- Promotional poster
- Based on: The Listeners by Jordan Tannahill
- Written by: Jordan Tannahill
- Directed by: Janicza Bravo
- Starring: Rebecca Hall
- Countries of origin: Northern Ireland; United Kingdom;
- Original language: English
- No. of episodes: 4 (5 in Australia)

Production
- Executive producers: Jordan Tannahill; Janicza Bravo; Rebecca Ferguson; Alice Birch; Ed Guiney; Andrew Lowe; Chelsea Morgan Hoffmann; Rachel Dargavel;
- Producer: Ed King
- Production companies: BBC Studios; Element Pictures;

Original release
- Network: BBC One
- Release: 19 November 2024

= The Listeners (TV series) =

British television series

The Listeners is a 2024 miniseries based on the 2021 novel by Jordan Tannahill. It was released by BBC One on 19 November 2024.

==Premise==
An English teacher Claire (Rebecca Hall) is tormented by a continuous humming noise that seemingly only a few people are able to hear. This premise is based on The Hum, a phenomenon that has been reported in several places around the world.

==Cast and characters==
Source:
- Rebecca Hall as Claire
- Ollie West as Kyle
- Prasanna Puwanarajah as Paul, Claire's husband
- Amr Waked as Omar, facilitator of a support group for those who hear the Hum
- Gayle Rankin as Jo, Omar's wife and co-facilitator
- Mia Tharia as Ashley, Claire's daughter
- Franc Ashman as Cassandra, Claire's colleague
- Samuel Edward-Cook as Damian, a fellow listener
- Karen Henthorn as Emily, a fellow listener
- Lucy Sheen as Teresa, a fellow listener
- Ian Mercer as Tom, Emily's husband
- Scottee as Noam, a fellow listener
- Shreya M. Patel as Seema, a fellow listener
- Kiruna Stamell as Dr Broodthaers, Claire's therapist

==Episodes==

| No. | Title | Directed by | Written by | Original release date |
|---|---|---|---|---|
| 1 | "Episode 1" | Janicza Bravo | Jordan Tannahill | 19 November 2024 |
| 2 | "Episode 2" | Janicza Bravo | Jordan Tannahill | 19 November 2024 |
| 3 | "Episode 3" | Janicza Bravo | Jordan Tannahill | 19 November 2024 |
| 4 | "Episode 4" | Janicza Bravo | Jordan Tannahill | 19 November 2024 |

==Production==
Jordan Tannahill adapted his own novel for television, with Janicza Bravo on board as director. Tannahill and Bravo are also executive producers on the series, along with Ed Guiney, Andrew Lowe, Chelsea Morgan Hoffmann and Rachel Dargavel for Element Pictures, Rebecca Ferguson for the BBC, and Alice Birch. The series is produced by Ed King.
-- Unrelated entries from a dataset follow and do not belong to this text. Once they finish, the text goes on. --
-- ==== Sys2Proof/Laws/Scalar.lean ====
section
/-! SUPPORT. What the shared operations of the scalar forms do. -/

namespace Sys2Proof.Machine

/-- A form of the scalar file writes its result and retires. -/
theorem issue_alu {s : State} {h : Hart} (hh : s.hart = some h) (rd : SReg) (f : (SReg → Word64) → Word64) :
    issue (alu rd f) s = .next (s.retired (h.setS s.curStream rd (f (h.sreg s.curStream)))) := by
  simp [issue, alu, markWait, hh, State.retired]

/-- A branch goes on at its target when it is taken, and past itself when not. -/
theorem issue_branch {s : State} {h : Hart} (hh : s.hart = some h) (ra rb : SReg) (off : BitVec 15) (taken : Word64 → Word64 → Bool) :
    issue (branch ra rb off taken) s = .next (s.jumped h
      (if taken (h.sreg s.curStream ra) (h.sreg s.curStream rb) then target (h.pc s.curStream) off else h.pc s.curStream + 4)) := by
  simp [issue, branch, markWait, hh, State.jumped]

end Sys2Proof.Machine
end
In February 2024, Rebecca Hall was confirmed in the lead role. The cast also includes Ollie West, Prasanna Puwanarajah, Amr Waked, Gayle Rankin and Mia Tharia.

Filming took place in Manchester and first look images from filming were released in February 2024.

==Broadcast==
The series was screened at the 2024 Toronto International Film Festival on September 11, in the Primetime program, and broadcast in the United Kingdom on BBC One and BBC iPlayer on 19 November 2024. Starz acquired the series for the United States, where it premiered on 12 June 2026.
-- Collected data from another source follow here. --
theorem ctxsave_preempted (hpre : c.state = .preempted)
    (hstore : (do
      modCtx asid fun c => { c with parked := true }
      (s.actor h s.curStream).storeNow (h.sreg s.curStream ra + 12) 4 1) s5 = .ok () s6) (hk : s6.hart = some g) :
    exec (.ctxsave ra) s = .next (s6.retired g) := by
  obtain ⟨_, u, hmod, hstore⟩ := ok_of_bind hstore
  have hrun : ¬(c.state = .running ∨ c.state = .yielding ∨ c.state = .checkpointing) := by
    rw [hpre]
    exact of_decide_eq_false rfl
  refine issue_eq_retired ?_
  simp only [run_bind, hmg, run_rS, hh, run_aligned hal, run_interlock_free hh hfree, run_actor hh, htarget, hd, hp, hform, run_get, run_getHart, hh5, hb,
    if_neg hrun, if_pos hpre, hmod, hstore, run_retire, hk]

end

theorem ctxload_unbound {desc : Nat} (hmg : onlyMg s = .ok () s) (hh : s.hart = some h) (hform : formAddr .load (h.sreg s.curStream ra) s = .ok desc s2)
    (hb : s2.boundAt desc = none) (hk : s2.hart = some g) : exec (.ctxload ra) s = .next (s2.retired g) := by
  refine issue_eq_retired ?_
  simp only [run_bind, hmg, run_rS, hh, hform, run_get, hb, run_retire, hk]

theorem ctxload_unparks {desc asid : Nat} {c : Context} (hmg : onlyMg s = .ok () s) (hh : s.hart = some h)
    (hform : formAddr .load (h.sreg s.curStream ra) s = .ok desc s2) (hk : s2.hart = some g) (hb : s2.boundAt desc = some (asid, c))
    (hmod : modCtx asid (fun c => { c with parked := false }) s2 = .ok () s3) : exec (.ctxload ra) s = .next (s3.retired g) := by
  have hk3 : s3.hart = some g := by
    cases hmod
    rw [← hk]
    show State.hart (match SMap.get? s2.contexts asid with
      | none => s2
      | some c => _) = _
    cases SMap.get? s2.contexts asid <;> rfl
  refine issue_eq_retired ?_
  simp only [run_bind, hmg, run_rS, hh, hform, run_get, hb, hmod, run_retire, hk3]

/-! ### Checkpoints -/

section
variable {r : CkRec} {status : Nat}

section
variable {desc asid : Nat} {c : Context} (hmg : onlyMg s = .ok () s) (hh : s.hart = some h) (hread : readCk ra true false s = .ok (r, status) s2)
  (hh2 : s2.hart = some h) (hform : formAddr .load r.tdesc s2 = .ok desc s3) (hb : s3.boundAt desc = some (asid, c))
include hmg hh hread hh2 hform hb

theorem ckrestore_starts (hcreated : c.state = .created) (hstore : (s2.actor h s2.curStream).storeNow r.statusAt 1 4 (some false) none s3 = .ok () s4)
    (hk : s4.hart = some g) : exec (.ckrestore ra) s =
      .next (State.retired { s4 with restores := s4.restores ++ [{ asid := h.asid, ck := r, target := some asid }] } g) := by
  have hk' : State.hart { s4 with restores := s4.restores ++ [{ asid := h.asid, ck := r, target := some asid }] } = some g := hk
  refine issue_eq_retired ?_
  simp only [run_bind, hmg, run_getHart, hh, hread, run_actor hh2, run_attempt_ok hform, run_pure, run_get, Option.bind_some, hb, if_pos hcreated, hstore,
    run_modify, run_retire, hk']

theorem ckrestore_fails (hcreated : c.state ≠ .created) (hstore : (s2.actor h s2.curStream).storeNow r.statusAt 1 3 (some false) none s3 = .ok () s4)
    (hk : s4.hart = some g) : exec (.ckrestore ra) s = .next (s4.retired g) := by
  refine issue_eq_retired ?_
  simp only [run_bind, hmg, run_getHart, hh, hread, run_actor hh2, run_attempt_ok hform, run_pure, run_get, Option.bind_some, hb, if_neg hcreated, hstore,
    run_retire, hk]

end

section
variable {c : Context} (hh : s.hart = some h) (hs : h.priv = .s) (hc : SMap.get? s.contexts h.asid = some c)
include hh hs hc

theorem ckfreeze_waits (hdrains : c.drains ≠ 0) : exec (.ckfreeze ra) s = .next (s.waits h .checkpoint) := by
  refine issue_eq_waits (s' := s) hh ?_ (by decide)
  simp only [run_bind, run_onlyS, hh, if_pos hs, run_getHart, run_curStream, run_getCtx hc, if_pos hdrains, run_waitFor]

theorem ckfreeze_freezes {pages : List (Nat × Nat × Bool)} (hdrains : c.drains = 0) (hread : readCk ra true true s = .ok (r, status) s1)
    (hsettle : settle s.curStream .dev s1 = .ok () s2) (hh2 : s2.hart = some h) (hst2 : s2.curStream = s.curStream)
    (hpages : eachMap (List.range r.npages) (freezePage (s2.actor h s.curStream) r) s2 = .ok pages s3)
    (hstore : (s2.actor h s.curStream).storeNow r.statusAt 1 1 (some false) none s3 = .ok () s4)
    (hjoin : (do
      modify fun s => { s with drains := s.drains ++ [{ asid := h.asid, ck := r, pages := pages }] }
      modCtx h.asid fun c => { c with drains := c.drains + 1 }
      if c.state = .running then setCtxState h.asid .checkpointing else pure () : M Unit) s4 = .ok () s5) (hk : s5.hart = some g) :
    exec (.ckfreeze ra) s = .next (s5.retired g) := by
  obtain ⟨_, u, hadd, hjoin⟩ := ok_of_bind hjoin
  obtain ⟨_, v, hmod, hstate⟩ := ok_of_bind hjoin
  rw [← hst2] at hpages hstore
  refine issue_eq_retired ?_
  simp only [run_bind, run_onlyS, hh, if_pos hs, run_getHart, run_curStream, run_getCtx hc, if_neg (not_not.mpr hdrains), hread, hsettle,
    run_actor hh2, hpages, hstore, hadd, hmod]
  by_cases hrun : c.state = .running
  · rw [if_pos hrun] at hstate ⊢
    simp only [run_bind, hstate, run_retire, hk]
  · rw [if_neg hrun] at hstate
    cases hstate
    simp only [if_neg hrun, run_retire, hk]

end

theorem ckwait_ends {v : Word64} (hread : readCk ra false false s = .ok (r, status) s1) (hh1 : s1.hart = some h) (hst1 : s1.curStream = s.curStream)
    (hstatus : (status, v) ∈ [(2, 0#64), (5, 0#64), (3, 2), (6, 3)]) (hfresh : refreshPoint s.curStream (s1.putHart (h.setS s.curStream rd v)) = .ok () s2)
    (hk : s2.hart = some g) : exec (.ckwait rd ra) s = .next (s2.retired g) := by
  refine issue_eq_retired ?_
  simp only [List.mem_cons, Prod.mk.injEq, List.not_mem_nil, or_false] at hstatus
  rcases hstatus with ⟨rfl, rfl⟩ | ⟨rfl, rfl⟩ | ⟨rfl, rfl⟩ | ⟨rfl, rfl⟩ <;>
    simp only [run_bind, run_curStream, hread, run_pure, run_wS, hh1, hst1, hfresh, run_retire, hk]

theorem ckwait_waits (hh : s.hart = some h) (hread : readCk ra false false s = .ok (r, status) s1) (hstatus : status = 1 ∨ status = 4) :
    exec (.ckwait rd ra) s = .next (s.waits h .checkpoint) := by
  refine issue_eq_waits (s' := s1) hh ?_ (by decide)
  rcases hstatus with rfl | rfl <;> simp only [run_bind, run_curStream, hread, run_waitFor]

end

/-! ### Collection and resumption -/

section
variable {x : Hart}

theorem collectorAcknowledgement_still (hx : SMap.get? s.harts s.curEv.a = some x)
    (hno : x.stopped = false ∨ x.acked = true ∨ ∃ w ∈ s.held, w.slot = s.curEv.a) : exec .collectorAcknowledgement s = .next s := by
  have hstill : (!x.stopped || x.acked || s.held.any fun w => decide (w.slot = s.curEv.a)) = true := by
    rcases hno with h | h | ⟨w, hw, hslot⟩
    · rw [h]; rfl
    · rw [h, Bool.or_true]; rfl
    · rw [List.any_eq_true.mpr ⟨w, hw, decide_eq_true hslot⟩, Bool.or_true]
  refine event_error (e := .noHart) (s' := s) ?_
  simp only [collectHart, run_bind, run_get, hx, hstill, ↓reduceIte, run_impossible]

theorem collectorAcknowledgement_pending (hx : SMap.get? s.harts s.curEv.a = some x) (hdrain : drainHart s.curEv.a s = .ok () s1)
    (hp : ∃ p ∈ s1.pending, p.slot = s.curEv.a) : exec .collectorAcknowledgement s = .next s := by
  obtain ⟨p, hp, hslot⟩ := hp
  have hany : (s1.pending.any fun p => decide (p.slot = s.curEv.a)) = true := List.any_eq_true.mpr ⟨p, hp, decide_eq_true hslot⟩
  by_cases hstill : (!x.stopped || x.acked || s.held.any fun w => decide (w.slot = s.curEv.a)) = true
  · refine event_error (e := .noHart) (s' := s) ?_
    simp only [collectHart, run_bind, run_get, hx, if_pos hstill, run_impossible]
  · refine event_error (e := .noHart) (s' := s1) ?_
    simp only [collectHart, run_bind, run_get, hx, if_neg hstill, hdrain, hany, ↓reduceIte, run_impossible]

theorem collectorAcknowledgement_collects (hcollect : collectHart s.curEv.a s = .ok () s1) : exec .collectorAcknowledgement s = .next s1 := by
  refine event_ok ?_
  simp only [run_bind, run_get, hcollect]

theorem yieldDeadlineExpiry_stops {c : Context} (hx : SMap.get? s.harts s.curEv.a = some x) (hdead : x.deadline = some 0) (hstop : x.stopped = false)
    (hc : SMap.get? s.contexts x.asid = some c) (hyield : c.state = .yielding) : exec .yieldDeadlineExpiry s = .next { s with
      harts := SMap.put s.harts s.curEv.a { x.stop with deadline := none }
      contexts := SMap.put s.contexts x.asid { c with forced := c.forced + 1 } } := by
  have hruns : c.runs = false := by
    rw [Context.runs, hyield]
    rfl
  refine event_ok ?_
  simp only [run_bind, run_get, hx, hdead, hstop, and_self, ↓reduceIte, run_set, getCtx, hc, run_pure, modCtx, run_modify, hruns, Bool.false_eq_true]

theorem contextResumption_resumes {c : Context} (hc : SMap.get? s.contexts s.curEv.a = some c) (hpre : c.state = .preempted) (hpark : c.parked = false)
    (hcan : s.canResume s.curEv.a = true) (hback : (do
      each (s.coresOf s.curEv.a) fun core => do
        switchCore s.curEv.a core
        reloadCore s.curEv.a core
      each (s.savedHarts s.curEv.a) reloadHart
      moveBarriers s.curEv.a .broken .gathering : M Unit) s = .ok () s1)
    (hrun : (do
      setCtxState s.curEv.a .running
      postEvent s.curEv.a 5 0 0 0
      each (s.kernels.filter fun k => k.2.partOf s.curEv.a) fun k => tellPeers (.placed s.curEv.a k.2.kid)
      each ((s.savedHarts s.curEv.a).map Hart.slot) retakeHart
      contextEmpty s.curEv.a : M Unit) { s1 with
        savedCores := SMap.delRange s1.savedCores (s.curEv.a * 64) (s.curEv.a * 64 + 64)
        cores := s1.cores.map fun k => { k with icache := k.icache.filter fun x => match x.2 with
          | .poison _ _ => decide (x.1 / 2 ^ 64 ≠ s.curEv.a)
          | .word _ _ => true } } = .ok () s2) : exec .contextResumption s = .next s2 := by
  obtain ⟨_, u, hcores, hback⟩ := ok_of_bind hback
  obtain ⟨_, v, hharts, hmove⟩ := ok_of_bind hback
  refine event_ok ?_
  simp only [run_bind, run_get, run_getCtx hc, if_pos (And.intro hpre (And.intro hpark hcan)), hcores, hharts, hmove, run_modify]
  simp only [run_bind] at hrun
  exact hrun

end

/-! ### Events, drains and restores -/

section
variable {x : CtxEvent} (hx : (s.core s.curEv.a).ctxEvents[s.curEv.b]? = some x)
include hx

theorem contextEventWrite_later (hfirst : ¬∀ y ∈ (s.core s.curEv.a).ctxEvents.take s.curEv.b, y.parent ≠ x.parent) :
    exec .contextEventWrite s = .next s := by
  have hany : ((s.core s.curEv.a).ctxEvents.take s.curEv.b).any (fun y => y.parent == x.parent) = true := by
    rw [List.any_eq_true]
    push Not at hfirst
    obtain ⟨y, hy, heq⟩ := hfirst
    exact ⟨y, hy, beq_iff_eq.mpr heq⟩
  refine event_error (e := .noHart) (s' := s) ?_
  simp only [run_bind, run_get, hx, hany, ↓reduceIte, run_impossible]

variable (hfirst : ∀ y ∈ (s.core s.curEv.a).ctxEvents.take s.curEv.b, y.parent ≠ x.parent)
include hfirst

omit hx in
theorem no_earlier_event : (((s.core s.curEv.a).ctxEvents.take s.curEv.b).any fun y => y.parent == x.parent) = false := by
  rw [List.any_eq_false]
  exact fun y hy heq => hfirst y hy (beq_iff_eq.mp heq)

/-- The event has left its core. -/
def State.eventGone (s u : State) : State := u.modCore s.curEv.a fun k => { k with ctxEvents := k.ctxEvents.eraseIdx s.curEv.b }

theorem contextEventWrite_host (hparent : x.parent = 0xFFFF) : exec .contextEventWrite s =
    .next (if s.hostEvents.length < 256 then s.eventGone { s with hostEvents := s.hostEvents ++ [x.words] } else s) := by
  by_cases hroom : s.hostEvents.length < 256
  · rw [if_pos hroom]
    refine event_ok ?_
    simp only [run_bind, run_get, hx, no_earlier_event hfirst, Bool.false_eq_true, ↓reduceIte, if_pos hparent, if_pos hroom, run_modify, run_modCore]
    rfl
  · rw [if_neg hroom]
    refine event_error (e := .noHart) (s' := s) ?_
    simp only [run_bind, run_get, hx, no_earlier_event hfirst, Bool.false_eq_true, ↓reduceIte, if_pos hparent, if_neg hroom, run_impossible]

variable {c : Context} {evr sz hd tl : Nat} (hparent : x.parent ≠ 0xFFFF) (hc : SMap.get? s.contexts x.parent = some c)
  (hevr : hwRead (c.desc + 64) 8 s = .ok evr s1) (hsz : hwRead (c.desc + 72) 1 s1 = .ok sz s2) (hhd : hwRead (c.desc + 80) 8 s2 = .ok hd s3)
  (htl : hwRead (c.desc + 88) 8 s3 = .ok tl s4)
include hparent hc hevr hsz hhd htl

theorem contextEventWrite_full (hfull : (hd + 2 ^ 64 - tl) % 2 ^ 64 = 2 ^ (sz % 16)) : exec .contextEventWrite s = .next s := by
  refine event_error (e := .noHart) (s' := s4) ?_
  simp only [run_bind, run_get, hx, no_earlier_event hfirst, Bool.false_eq_true, ↓reduceIte, if_neg hparent, run_getCtx hc, descField, hevr, hsz, hhd, htl,
    if_pos hfull, run_impossible]

theorem contextEventWrite_parent (hroom : (hd + 2 ^ 64 - tl) % 2 ^ 64 ≠ 2 ^ (sz % 16))
    (hstore : (do
      each ([x.words.w0, x.words.w1, x.words.w2, x.words.w3].zipIdx) fun (w, i) =>
        (deviceActor deviceSlot x.parent).storeNow (BitVec.ofNat 64 (evr + hd % 2 ^ (sz % 16) * 32) + BitVec.ofNat 64 (8 * i)) 8 w.toNat
      hwWrite (c.desc + 80) ((hd + 1) % 2 ^ 64) 8) s4 = .ok () s5) : exec .contextEventWrite s = .next (s.eventGone s5) := by
  obtain ⟨_, u, hstore, hhead⟩ := ok_of_bind hstore
  refine event_ok ?_
  simp only [run_bind, run_get, hx, no_earlier_event hfirst, Bool.false_eq_true, ↓reduceIte, if_neg hparent, run_getCtx hc, descField, hevr, hsz, hhd, htl,
    if_neg hroom, hstore, hhead, run_modCore]
  rfl

end

section
variable {P : State → Prop} (hP : MemClosed P)
include hP

omit hP in
theorem keeps_getCtx (asid : Nat) : Keeps P (getCtx asid) := keeps_bind keeps_get fun s => by
  split
  · exact keeps_pure _
  · exact keeps_impossible

theorem keeps_frozenChunk (d : Drain) (x : Nat) : Keeps P (frozenChunk d x) := by
  unfold frozenChunk
  split
  · exact keeps_pure _
  · exact keeps_bind keeps_get fun s => keeps_ite (fun _ => keeps_freeBytes hP _) fun _ =>
      keeps_bind (keeps_getCtx _) fun c => keeps_bind (keeps_frameKey hP _ _) fun fk => keeps_readPA hP _ _ _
The series released on Australian streaming services Binge and Foxtel On Demand, this version was recut with extra scenes into five episodes instead of the original four.

==Reception==
The review aggregator website Rotten Tomatoes reported an 89% approval rating with an average rating of 7.20/10 based on 19 critic reviews. The website's critics consensus reads, "Unfolding its mysteries at a patient pace, The Listeners beckons viewers to pay close attention -- which is made all the easier by Rebecca Hall's compelling presence". Metacritic, which uses a weighted average, assigned a score of 73 out of 100 based on 16 critics, indicating "generally favorable" reviews.

The series received four-star reviews from The Times, The Guardian, the Daily Mail, the Financial Times, The Independent, and the Evening Standard, among others. Lucy Mangan in The Guardian called the series a "hauntingly delicate drama [that] will paralyse you with dread", while India Block in the Evening Standard described it as "a hallucinatory, nightmarish drama exploring mystery and conspiracy", and actress Rebecca Hall as "a revelation." James Jackson in The Times wrote "the actors are impeccable throughout, none more so than Hall, who... in the throes of ecstatic ritual, seems to be staring directly into the fabric of the universe. The Listeners takes suburban ennui to a new level altogether." Asyia Iftikhar in Metro wrote "not only was this taut thriller one of the best written shows of the year, but, in an incredibly divided society, I can't help but think it is 2024's most important watch."